卫良和一时杀红了眼,一人一马浴血奋战,在艳阳之下,尤为扎眼,恍若自地狱歃血而归的修罗,戾气腾腾。

听闻颜宋玦在燕军里下了悬赏令,若谁能砍掉他的脑袋,加官进爵,千金美人,他望着前方气势汹汹不断包围过来的燕人,冷笑一想,原来所听非虚。

他一剑砍在对面人的肩膀上,对方惨嚎一声坠马,他的四面大方全是黑压压的燕军,他已找不到卓青和裴泽的身影,身下的骏马发出一声悲鸣,整个身子剧烈的一颤,想来也是疲惫至极。

卫良和高举佩剑,一番横扫,登时惨烈的哀嚎此起彼伏,骏马也吃了惊,嘶鸣一声奋蹄狂奔,前方不断铁马刀戟向他涌来,他侧身下马挥剑,一时之间漫天的血雨四下狂洒。

骏马仰蹄一声嘶鸣,卫良和一掌拍在马背上,借力飞跃而起,长剑在空中横扫出去,敌方两个人头登时滚落下地,颈间血如水柱。男人也只冷漠地瞧了一眼便掉转马头,再次杀出去。

杀伐从晨间一直持续到午时,血流成河,厮杀漫天,也不知尽头在哪儿。

男人觉察手臂被震得发麻,肩头也受伤了。再怎么强悍,他也是人,也是血肉之躯,总有耗尽心力之时,他累极,前进的速度也不由减缓,但他知道他除了一往无前,他没有后路了。

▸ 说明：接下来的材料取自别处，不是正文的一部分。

-- ==== Sys2Proof/Machine/Mem.lean ====
section
/-! DEFINITION. The stacks and their controllers (R64, R65, R72 to R86), and the error records they log. -/
namespace Sys2Proof.Machine
open Sys2Proof

-- Physical addresses (R64, R65)

/-- Bytes of data lines in one bulkhead. -/
def bhBytes : Nat := 0x700000000
/-- Lines of one bulkhead. -/
def bhLines : Nat := 0x1C000000
/-- The end of the data physical addresses. -/
def paEnd : Nat := 0x7000000000
/-- Granules of one bulkhead. -/
def bhGrans : Nat := 14336
/-- The bulkhead of a package line (PA / 64). -/
def lineBh (l : Nat) : Nat := l / bhLines
/-- Its line number in the bulkhead. -/
def lineIn (l : Nat) : Nat := l % bhLines
/-- Its home slice. -/
def homeSlice (l : Nat) : Nat := sliceKey (lineBh l) (lineIn l % 96)
/-- Its set (R66). -/
def lineSet (l : Nat) : Nat := lineIn l / 96 % 256
/-- Its stack. -/
def lineStack (l : Nat) : Nat := lineBh l / 2
/-- LINE in the stack (R65). -/
def stackLine (l : Nat) : Nat := lineBh l % 2 * 2 ^ 29 + lineIn l
/-- Its channel in the stack (R65). -/
def lineChan (l : Nat) : Nat := 16 * (lineBh l % 2) + lineIn l / 4 % 16
/-- The package line of a LINE of stack k; none in the upper 4 GiB of a bulkhead. -/
def packageLine (k line : Nat) : Option Nat :=
  if line % 2 ^ 29 < bhLines then some ((2 * k + line / 2 ^ 29) * bhLines + line % 2 ^ 29) else none
/-- Its granule in the bulkhead. -/
def lineGran (l : Nat) : Nat := lineIn l / 32768
/-- Its column within a 1 KiB DRAM row: o[13:12] (R64). -/
def lineCol (l : Nat) : Nat := lineIn l / 64 % 4
/-- Its DRAM bank: o[18:14] (R64). -/
def lineBank (l : Nat) : Nat := lineIn l / 256 % 32
/-- Its DRAM row: 4 * o[34:21] + o[20:19] (R64). -/
def lineRow (l : Nat) : Nat := 4 * lineGran l + lineIn l / 8192 % 4

-- Time and error records (R46, R86, R96)

/-- IEEE 1588 time in ns. -/
def nsTime (s : State) : Nat := s.hub.timer / 2 ^ 32

/-- The time that start ticks are compared with: a step made in this ac counts from the next one (R47). -/
def startNs (s : State) : Nat := (s.hub.before.getD s.hub.timer) / 2 ^ 32

/-- The class codes of R86. -/
def ecCE : Nat := 1
/-- Uncorrectable. -/
def ecUE : Nat := 2
/-- Tag mismatch. -/
def ecInteg : Nat := 3
/-- Poisoned by a merge. -/
def ecPoisonw : Nat := 4
/-- L2 uncorrectable. -/
def ecL2ue : Nat := 5
/-- Stale generation. -/
def ecStalegen : Nat := 6
/-- Window. -/
def ecWindow : Nat := 7
/-- Key revoked. -/
def ecKeyrev : Nat := 8
/-- Counter exhausted. -/
def ecKeyexh : Nat := 9
/-- Domain refused. -/
def ecDomain : Nat := 10
/-- Link. -/
def ecLink : Nat := 11
/-- Port. -/
def ecPortrx : Nat := 12

/-- Log an error record: merged into a held one, buffered, or dropped and counted (R86, R96). -/
def logErr (s : State) (cls bh part syn region line n : Nat) : State :=
  let h := s.hub
  let fits (r : ErrRec) : Bool :=
    r.cls == cls && r.bh == bh && r.region == region && r.line == line && decide (s.now ≤ r.at_ + 1300000)
  let h : HubS :=
    if h.errBuf.any fits then
      { h with errBuf := h.errBuf.map (fun r =>
          if fits r then { r with count := min 0xFFFFFFFF (r.count + n) } else r) }
    else if h.errBuf.length < 4096 then
      { h with errBuf := h.errBuf ++ [{ cls := cls, bh := bh, part := part, syn := syn,
                                        region := region, line := line, count := n, time := nsTime s,
                                        at_ := s.now }] }
    else { h with errDrop := h.errDrop.count s.now }
  { s with hub := h }

/-- The region in use of a partition whose physical range holds an address (R208). -/
def regionAtPa (s : State) (p pa : Nat) : Option (Nat × Region) :=
  (partOf s p).regions.find? (fun r =>
    r.2.kind ≠ 0 && !r.2.win && r.2.pbase ≤ pa && pa < r.2.pbase + 2 ^ r.2.k)

/-- Log a record about a package line: its region and its line offset in the region (R86). -/
def logLine (s : State) (cls syn l : Nat) : State :=
  let b := lineBh l
  let p := (bhOf s b).part
  match regionAtPa s p (64 * l) with
  | some (n, r) => logErr s cls b p syn n (l - r.pbase / 64) 1
  | none => logErr s cls b p syn 0x3FFF 0 1

-- Keys (R77, R80, R81)

/-- Key slot k of a partition; after a scrub slot 0 is loaded and the others are empty (R21). -/
def keyOf (s : State) (p k : Nat) : KeySlot := tabGet (partOf s p).keys {} k

/-- The key slot is revoked (R81). -/
def keyRevoked (s : State) (p k : Nat) : Bool := (keyOf s p k).revoked

/-- The metadata of a line. -/
def lineMeta (s : State) (l : Nat) : LineMeta := tabGet s.lmeta {} l

/-- The keys of slot k for a line of bulkhead b, Kd and Kt: a partition's, or for a bulkhead that belongs to none the
ones that its scrub installed in slot 0; a scrub's key stays each bulkhead's own (R21, R80). -/
def keyPair (s : State) (b k : Nat) : Key × Key :=
  let x := bhOf s b
  let y := keyOf s x.part k
  if x.own && !y.scrub then (y.kd, y.kt) else (x.key0, x.key0t)

/-- The keys a line was written under (R21, R77). -/
def lineKeys (s : State) (l : Nat) : Key × Key :=
  (lineMeta s l).keys.getD ((bhOf s (lineBh l)).key0, (bhOf s (lineBh l)).key0t)
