-- ==== Sys2Proof/Machine/MemEvents.lean ====
section
/-! DEFINITION. Events of the memory system: the torus routers (R60 to R63), the slices (R66 to R71), the
base-die controllers (R72 to R79) and the hub's window bridge (R23, R24, R74). -/
namespace Sys2Proof.Machine
open Sys2Proof

-- Base-die controllers (R72, R73)

/-- Requests of these kinds are taken by one event: RD64 also answers the reserved kinds, which are refused
(R72, R73). -/
def sameEvent (kind : StackKind) (r : StackReq) : Bool :=
  r.kind = kind || (kind = .rd64 && reservedKind r.kind)

/-- The oldest request of an event that no older request to its line stands before (R73). -/
def pickStack (kind : StackKind) : List StackReq → List StackReq → Option (StackReq × List StackReq)
  | _, [] => none
  | seen, r :: rest =>
    if sameEvent kind r && !(seen.any (fun x => x.line = r.line)) then some (r, seen ++ rest)
    else pickStack kind (seen ++ [r]) rest

/-- Perform the oldest request of a kind at a controller. -/
def stackEvent (kind : StackKind) (s : State) : Host.Outcome State Fault Refusal :=
  .next (
    let k := s.cur.stack
    match pickStack kind [] (stackOf s k).reqs with
    | none => s
    | some (r, rest) =>
      let s := modStack s k (fun x => { x with reqs := rest })
      let done := match packageLine k r.line with
        | some l => ctlPerform s k r l
        | none => upperPerform s k r
      match done with
      | (s, some x) => giveReply s k r x
      | (s, none) => s)

/-- RD64 (R72). -/
def execRd64 (s : State) : Host.Outcome State Fault Refusal := stackEvent .rd64 s
/-- WR64 (R72). -/
def execWr64 (s : State) : Host.Outcome State Fault Refusal := stackEvent .wr64 s
/-- RMW (R72). -/
def execRmw (s : State) : Host.Outcome State Fault Refusal := stackEvent .rmw s

/-- A landing pins the line it is served from (R70). DEDUCED (log entry 144): the message-passing engine's lines, which no
LAND has asked for, pin none. -/
def pinsLine : Requester → Bool
  | .land _ _ slot _ => decide (slot < 32)
  | _ => false

-- Slices (R66 to R71, R223)

/-- The oldest request of a slice that is a write or not, and that no older request to its line stands
before. -/
def pickSlice (write : Bool) : List SliceReq → List SliceReq → Option (SliceReq × List SliceReq)
  | _, [] => none
  | seen, r :: rest =>
    if r.write == write && !(seen.any (fun x => x.line = r.line)) then some (r, seen ++ rest)
    else pickSlice write (seen ++ [r]) rest

/-- A fifth way of a set may not be pinned (R70). -/
def pinsFull (x : SliceS) (l : Nat) : Bool :=
  let ways := setWays x l
  !(ways.any (fun y => y.line = l && y.pins ≠ 0)) && 4 ≤ (ways.filter (fun y => y.pins ≠ 0)).length

/-- A read at slice k that is to pin its line: a landing's at the home slice, not through a window, whose array
run still stands (R23, R68, R70). -/
def wantsPin (s : State) (k : Nat) (r : SliceReq) : Bool :=
  pinsLine r.who && k = homeSlice r.line && r.win.isNone && readerLive s r.who

/-- Serve a read from a line the slice holds (R69, R70, R85). -/
def serveHeld (s : State) (k : Nat) (r : SliceReq) (y : L2Line) : State :=
  let v : LineVal := if y.poison then { bad := true } else { data := y.data }
  let pin := wantsPin s k r
  sendLine (l2Touch s k y pin) k r v (if pin then some r.line else none)

/-- Ask the stack for a line and let the read wait; a second read of the line waits with the first (R67). While
every tag of the channel is in use, the read stays queued (R73). -/
def askStack (s : State) (k : Nat) (r : SliceReq) (kind : StackKind) (mask : W64) (d : BitVec 512) : State :=
  let x := sliceOf s k
  let waits : SliceS := { x with waiting := x.waiting ++ [r] }
  if x.waiting.any (fun w => w.line = r.line) then setSlice s k waits
  else
    match freeTag (stackOf s (lineStack r.line)) (lineChan r.line) 1 with
    | none => setSlice s k { x with reqs := r :: x.reqs }
    | some tag =>
      let s := modStack (setSlice s k waits) (lineStack r.line) (fun t => takeTag t (lineChan r.line) tag)
      sendStack s k { mkReq s kind tag r.line r.slot r.prot mask d false with from_ := k, cls := r.cls } r.line
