/-- CHECKPOINT_START (R87). -/
def execCheckpointStart (s : State) : Host.Outcome State Fault Refusal :=
  .next (
    let h := s.hub
    if h.ckBusy then { s with hub := { h with ckErr := 1 } }
    else if !(List.range 16).all (fun b => !bitB h.ckMask b || ckQuiet s b) then
      { s with hub := { h with ckErr := 2 } }
    else
      let r : CkRun := { qp := h.ckQp, mask := h.ckMask, rkey := h.ckRkey,
                         va := h.ckVah.toNat * 2 ^ 32 + h.ckVal.toNat, seq := h.ckSeq, key := h.ckKey, at_ := s.now }
      { s with hub := { h with ckBusy := true, ckErr := 0, ckRun := r, ckRec := 0, ckStop := none, ckSent := false, ckBuf := [] } })

/-- CHECKPOINT_ABORT (R87): the stream stops after the record in flight. -/
def execCheckpointAbort (s : State) : Host.Outcome State Fault Refusal :=
  .next (
    if s.hub.ckBusy && s.hub.ckStop.isNone then { s with hub := { s.hub with ckStop := some 4 } } else s)

/-- Records of 64 KiB in one bulkhead. -/
def ckPerBh : Nat := bhBytes / 65536

/-- The bulkheads that a stream names, ascending. -/
def ckBhs (s : State) : List Nat := (List.range 16).filter (fun b => bitB s.hub.ckRun.mask b)

/-- What the checkpoint's RD64 of a stored line brings, with its record (R72, R77, R78, R85): the bytes, and whether they
are poisoned. A line goes under the slot that it was written under; the lines of a FREE bulkhead stand under the key of
its scrub (R21). -/
def ckRead (s : State) (l : Nat) : State × BitVec 512 × Bool :=
  let b := lineBh l
  let m := lineMeta s l
  if (bhOf s b).own then
    match ctlNow s .rd64 l m.slot m.prot 0 0 false with
    | (s, some x) => (s, x.data, x.pois || x.kind == 0xB)
    | (s, none) => (s, 0, true)
  else if m.poison then (s, 0, true)
  else
    let e : LineErr := if metaState s l = 2 then .uncorrectable else if metaState s l = 3 || m.tagBad then .tag
      else flipErr m.prot m.flips
    match e with
    | .uncorrectable => (logLine s ecUE 3 l, 0, true)
    | .tag => (logLine s ecInteg (if metaState s l = 3 then 5 else 4) l, 0, true)
    | .corrected n => (logLine s ecCE n l, lineData s l, false)
    | .none => (if metaState s l = 1 then logLine s ecCE 1 l else s, lineData s l, false)

/-- A line as the stream sends it: its bytes with what a slice holds newer, and whether it goes as poisoned. -/
def ckLine (s : State) (l : Nat) : State × BitVec 512 × Bool :=
  let b := lineBh l
  let rev := (bhOf s b).own && keyRevoked s (bhOf s b).part (lineMeta s l).slot
  match tableLine s l with
  | some (p, i) => (s, BitVec.ofNat 512 (leNat (tableBytes (partOf s p) i)), false)
  | none =>
    match l2Find (sliceOf s (homeSlice l)) l with
    | some y =>
      if y.stage.isSome then ckRead s l
      else if y.dirty == allBytes then (s, y.data, rev || y.poison)
      else
        let (s, d, bad) := ckRead s l
        (s, mergeLine d y.data y.dirty, rev || y.poison || bad)
    | none => ckRead s l

/-- The slices meet the latent errors of the lines of a record before it is read (R71). -/
def ckMeetUe (s : State) (l : Nat) : State :=
  (List.range 1024).foldl (fun s i => meetUe s (homeSlice (l + i)) (l + i)) s

/-- The lines of a record in order: those that have come, and the others read now. -/
def ckLines (s : State) (l : Nat) : State × List (BitVec 512 × Bool) :=
  (List.range 1024).foldl (fun (x : State × List (BitVec 512 × Bool)) i =>
    let (s, d) := match tabFind s.hub.ckBuf i with
      | some v => (x.1, v)
      | none => ckLine x.1 (l + i)
    (s, x.2 ++ [d])) (s, [])

/-- The bytes of the record whose first line is l, before it is sealed (R87). -/
def ckRecord (s : State) (l : Nat) (ls : List (BitVec 512 × Bool)) : List Byte :=
  leBytes 8 (64 * l) ++ leBytes 8 s.hub.ckRec ++ leBytes 16 0 ++
    leBytes 128 (natOfBools (ls.map (fun x => x.2))) ++
    ls.flatMap (fun x => if x.2 then List.replicate 64 0 else lineBytes x.1)

/-- A sealed record: AES-256-GCM under CKPTKEY, with its tag behind it (R87; log entry 51). -/
def ckSealed (s : State) (l : Nat) (ls : List (BitVec 512 × Bool)) : List Byte :=
  let key := (List.range 8).flatMap (fun i => leBytes 4 (tabGet s.hub.ckRun.key 0 i).toNat)
  let iv := BitVec.ofNat 96 (s.hub.ckRun.seq.toNat * 2 ^ 64 + s.hub.ckRec % 2 ^ 64)
  let (c, t) := aesGcm key iv (ckRecord s l ls)
  c ++ t

/-- CHECKPOINT_RECORD_SEND (R45, R87): the next record goes out as RDMA WRITEs of one path MTU each. -/
def execCheckpointRecordSend (s : State) : Host.Outcome State Fault Refusal :=
  .next (
    let h := s.hub
    let k := qpKey psf h.ckRun.qp
    match (ckBhs s)[h.ckRec / ckPerBh]? with
    | none => s
    | some b =>
      let own := (bhOf s b).own
      let g := if own then (bhOf s b).part else 16
      let free := (s.port.txFree.map (fun f => f.len)).sum
      if !h.ckBusy || h.ckStop.isSome || (qpOf s k).st ≠ .rts || !txRoom s g (80000 + (if own then 0 else free))
      then s
      else
        let l := b * bhLines + h.ckRec % ckPerBh * 1024
        let (s, ls) := ckLines (ckMeetUe s l) l
        let bs := ckSealed s l ls
        let n := mtuBytes (qpOf s k)
        let base := h.ckRun.va + h.ckRec * 65712
        let s := (List.range ((bs.length + n - 1) / n)).foldl (fun s i =>
          let d := (bs.drop (n * i)).take n
          sendReq s k { op := .write, qpn := 0, psn := 0, va := base + n * i, rkey := h.ckRun.rkey, len := d.length,
                        data := d } 1 (.ckpt (if own then some g else none))) s
        { s with hub := { s.hub with ckRec := h.ckRec + 1, ckSent := false, ckBuf := [] } })
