-- Queues, copies and collectives

/-- R89, R90, R93, R95, R96, R110: QMAP.HALT asks a RUNNING queue to halt, halts a WAITING one and leaves any other
alone; a fetched stream byte is held at its offset unless one is held there already, a look-ahead for a LOOP's span
holds none, and a failed host fetch faults the queue with FETCH; a queue runs again when what it waits for holds;
the oldest notification of an enabled function that no earlier one of its queue stands before and the oldest error
record go out as SENDs of their bytes on a queue pair that is RTS, taking one PSN, behind the frames that wait; and DROP
clears, but for a count in the same ac. That QMAP.HALT notifies nobody is log entry 38, and the look-ahead is log entry
36. -/
def Obligations.QueueEvents : Prop :=
  ∀ s : State,
    let b := s.cur.bh
    let q := s.cur.q
    let f := s.cur.fn
    let sendOf (k : Nat) (bs : List Byte) : RocePkt :=
      { op := .send, qpn := (qpOf s k).remote, psn := (qpOf s k).sPsn, data := bs }
    let sent (k : Nat) (bs : List Byte) (t : State) : Prop :=
      (qpOf t k).sPsn = ((qpOf s k).sPsn + 1) % 2 ^ 24 ∧
      (qpOf t k).out = (qpOf s k).out ++ [((qpOf s k).sPsn, sendOf k bs, .notify)] ∧
      let ready (u : State) : List Frame :=
        tabGet u.port.tx [] (fnGroup s (k / 64)) ++ tabGet u.port.txWait [] (fnGroup s (k / 64))
      ∃ fr, ready t = ready s ++ [fr] ∧ fr.body = .roce (sendOf k bs) ∧ fr.mac = (qpOf s k).mac ∧ fr.ip = (qpOf s k).ip
    ((hereQ s).st = .running → exec .qmapHalt s = .next (modQueue s b q (fun x => { x with haltReq := true }))) ∧
    ((hereQ s).st = .waiting → ∃ t, exec .qmapHalt s = .next t ∧ OnlyQueue b q s t ∧ (hereQ t).st = .halted ∧
      (hereQ t).pend = [] ∧ (hereQ t).cur = none ∧ (hereQ t).levels = [] ∧ (hereQ t).wait = none) ∧
    ((hereQ s).st ≠ .running → (hereQ s).st ≠ .waiting → exec .qmapHalt s = .next s) ∧
    ((hereQ s).fetching = true → (hereQ s).reply = some none → QueueFaults s 0x0A (exec .streamFetchComplete s)) ∧
    (∀ o n bs l, (hereQ s).fetching = true → (hereQ s).reply = some (some (o, n, bs)) →
      topLevel (hereQ s) = some l → (l.host = true ∨ deviceWaits s b (l.base + o) n = false) →
      let got := if l.host then bs.map HeldByte.byte else (deviceBytes s b (l.base + o) n).2
      ∃ t x, exec .streamFetchComplete s = .next t ∧ topLevel (hereQ t) = some x ∧ x.pos = l.pos ∧
        (hereQ t).fetching = false ∧ (hereQ t).reply = none ∧ (hereQ t).st = (hereQ s).st ∧
        ((hereQ s).scanning = true → x.bytes = l.bytes) ∧
        ((hereQ s).scanning = false → ∀ i, tabFind x.bytes i =
          if (tabFind l.bytes i).isNone ∧ o ≤ i ∧ i < l.len then got[i - o]? else tabFind l.bytes i)) ∧
    (∀ w, (hereQ s).st = .waiting → (hereQ s).wait = some w → waitHolds s b q w = true →
      ∃ t, exec .queueWaitSatisfied s = .next t ∧ OnlyQueue b q s t ∧ (hereQ t).st = .running ∧
        (hereQ t).wait = none ∧ (hereQ t).levels = (hereQ s).levels) ∧
    (∀ n rest, tabGet s.port.notif [] f = n :: rest → (qpOf s (qpKey f n.qp)).st = .rts →
      fnOn s f = true → notifAhead s f (qpKey f n.qp) = false → txRoom s (fnGroup s f) 154 = true → f ≤ 512 →
      n.qp < 64 → ∃ t more, exec .notificationSend s = .next t ∧ tabGet t.port.notif [] f = rest ++ more ∧ t.mem = s.mem ∧
        (tabGet s.port.notifLate [] f = [] → more = []) ∧ sent (qpKey f n.qp) (notifBytes n) t) ∧
    (∀ r rest, s.hub.errBuf = r :: rest → s.hub.errEn = true → (qpOf s (qpKey 512 s.hub.errQp)).st = .rts →
      txRoom s 16 154 = true → s.hub.errQp < 64 →
      ∃ t, exec .errorRecordDeliver s = .next t ∧ t.hub.errBuf = rest ∧ t.mem = s.mem ∧
        sent (qpKey 512 s.hub.errQp) (notifBytes (errNotif s r)) t) ∧
    ∃ d : CountF, exec .errqpDropClear s = .next { s with hub := { s.hub with errDrop := d } } ∧
      d.n = if s.hub.errDrop.cntAt = some s.now then 1 else 0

卫良和已经不知还剩下多少盛军,他们怕都已经死光了,岳父岳母因他而死,王锋也战死,他的归途也是如此的吧?这样也好,他如是想着,只是苦了桩儿和她腹中的孩子……

身下的骏马已经撑持不住倒下了,他从一个杀死的燕军手里抢来了一匹,眼前呼啸着砸来一个铁锤,卫良和本能提剑抵挡,但手上根本凝聚不了多少内力,铁锤被架飞,他的身子也受了狠力的一击,终是轰然落马。

从马上落下,眼前一片血红,他心神恍惚,周遭充斥着哀嚎声,他几乎是凭着本能地拉着一个燕人垫背。

燕人口中温热的鲜血喷溅在他的后颈,拼命地喘息着,没一会儿身子一僵,他知道那人是活不成了。

他浑身沾着鲜血和泥土,忽而翻坐在一边,目光渺远地望着京都的方向,面容一片苦楚。

他已为南盛殚精竭力,他对得住天地良心!

前方奔驰而来一匹战马,一把铁锤猛然一砸,卫良和迟缓地偏身,但还是晚了,他的胸口吃了一锤,虽偏了角度,但卫良和整个人横飞出去,铠甲竟也被震开,马上的颜宋玦又策马来到他的身边,来人居高临下看着说,“卫良和,这是你欠老子的。”

卫良和躺在地上眯着眼睛看过去,是颜宋玦,咧嘴笑了。

他与颜家斗了十余载,虽死在颜宋玦手里窝囊了些,但总比死在什么小虾小蟹手里要强,他想。

颜宋玦忽然翻身下马,一把拎起他,把他往空中奋起一抛,想着喂他吃一记玄空掌,“卫良和!速速受死!”

颜宋玦一声爆喝挑着卫良和横甩出去,卓青和裴泽就在五丈开外,但他真的提不起半点力气了。

裴泽刺倒了一个燕军,抬眸一望,不由睁圆了眼,大吼着,“将军!”

卫良和飞了起来,眼里是干净得一尘不染的万里晴空,像极了长在他心头的那朵白花,清丽婉约,素净动人。他的身子一点一点地变冷,没有怜悯,没有遗憾,有的只是浓浓的眷恋,其实他还残存着活下去的念头,可耐不住轰然坠下的身子。

就在此时,碧空中忽然传来一声响彻天际的轰响,盛燕两军从未见过这般响亮的鸟鸣,不由纷纷抬眸仰望,只见一只巨大的木鸟迅速地滑过,速度惊为天神。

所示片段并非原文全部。